(Source information begins)

/-- The writer takes one element (R334 to R338). -/
def State.capElem (s : State) (ch : Fin 2) (u : CapUnit) (e : CapElem) : State :=
  let cfg := (s.cap.get ch).cfgAt e.n
  let s := if cfg.n = (s.cap.get ch).epoch then s else s.capEpoch ch u cfg
  let s := s.capBreak ch u e
  match cfg.seg with
  | some sg =>
    let s := (s.endedSegs ch e.n).foldl (fun s g => s.capCut ch u.iq u.k g) s
    (match s.slotAt e.n with
     | none => s
     | some (slot, idx) =>
       let s := if slot = (s.cap.get ch).slot then s
         else (s.capClose ch true).modCap ch fun c => { c with slot := slot, next := 0 }
       let s := s.setF (F.AMC_CAP_n_PASS_COUNT ch) idx
       match (s.cap.get ch).chunk with
       | some k =>
         (match s.segAt e.n with
          | some x =>
            if s.spills ch sg k.addr k.count x e then (s.capClose ch true).capSpill ch u.iq u.k x e else s.capPut ch e
          | none => s.capPut ch e)
       | none => s.capOpenSeg ch cfg sg u.iq u.k e slot idx)
  | none =>
    if (s.cap.get ch).full then s
    else if (s.cap.get ch).chunk.isSome then s.capPut ch e
    else
      let j := (s.cap.get ch).next
      let g := chunkBytes u.iq
      (s.capOpen ch u.iq u.k e j 0 j (ringBase cfg.ring + j * g) g (s.cap.get ch).pass false cfg.ring).capPut ch e

/-- May the writer take a unit?  Acquisition memory is ready.  In segment mode, and where an `ARM` or a `DISARM` waits for one of
its labels, every label of the unit has been decided (R279, R336). -/
def State.capReady (s : State) (u : CapUnit) : Bool :=
  let last := u.elems.foldl (fun m e => max m e.n) 0
  let waits := (s.tl.queues[(6 : Fin 15)]).any fun e =>
    (e.sel = 0x30 || e.sel = 0x31) && !e.imm && decide (s.sampleOf e.target ≤ last)
  s.f F.AMC_STATUS_STATE = 2 && !waits &&
  (((s.cap.get u.ch).cfgAt last).seg.isNone ||
   (s.secReached (last + 1) && decide (last + s.dSecAt last + 384 ≤ s.time.samples)))

/-- Has the capture of channel `ch` ended by an entry with `MODE` off, with all it captured written?  Nothing of the channel
is on its way, and the tower, and the filter chain where IQ was captured, are past the entry. -/
def State.capOver (s : State) (ch : Fin 2) : Bool :=
  let c := s.cap.get ch
  match c.cfgs with
  | [] => false
  | x :: _ =>
    x.mode = 0 && x.n != c.epoch && c.group.isEmpty && decide (x.n ≤ s.tth.rx) &&
    !((s.amc.incoming ++ s.amc.fifo).any fun u => u.ch = ch) &&
    (!(c.cfgs.any fun y => y.mode = 2 && decide (c.epoch ≤ y.n)) ||
     (match (s.flt.get ch).grids with
      | g :: _ => decide (x.n ≤ g.next)
      | [] => true))

/-- The writer ends such a capture: its chunk closes and its tags are written back (R334, R336). -/
def State.capEnd (s : State) (ch : Fin 2) : State :=
  if s.capOver ch then
    let x := (s.cap.get ch).newest
    s.capEpoch ch { ch := ch, iq := x.mode = 2, k := 0, elems := [] } x
  else s

/-- CAPTURE_WRITE (R334): the writer takes the oldest unit of the FIFO; one that has written all of a capture that was
switched off ends it. -/
def execCaptureWrite (s : State) : Out3 :=
  .next (match s.amc.fifo with
    | [] => (s.capEnd 0).capEnd 1
    | u :: us =>
      if s.capReady u then
        ((u.elems.foldl (fun s e => s.capElem u.ch u e) (s.modAmc fun a => { a with fifo := us }).updFifo).capEnd 0).capEnd 1
      else s)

(Source information ends)

Everything from the first line of the records through the line holding "(match s.slotAt e.n with" is to be transcribed exactly; leave out all other lines.

/-- The writer takes one element (R334 to R338). -/
def State.capElem (s : State) (ch : Fin 2) (u : CapUnit) (e : CapElem) : State :=
  let cfg := (s.cap.get ch).cfgAt e.n
  let s := if cfg.n = (s.cap.get ch).epoch then s else s.capEpoch ch u cfg
  let s := s.capBreak ch u e
  match cfg.seg with
  | some sg =>
    let s := (s.endedSegs ch e.n).foldl (fun s g => s.capCut ch u.iq u.k g) s
    (match s.slotAt e.n with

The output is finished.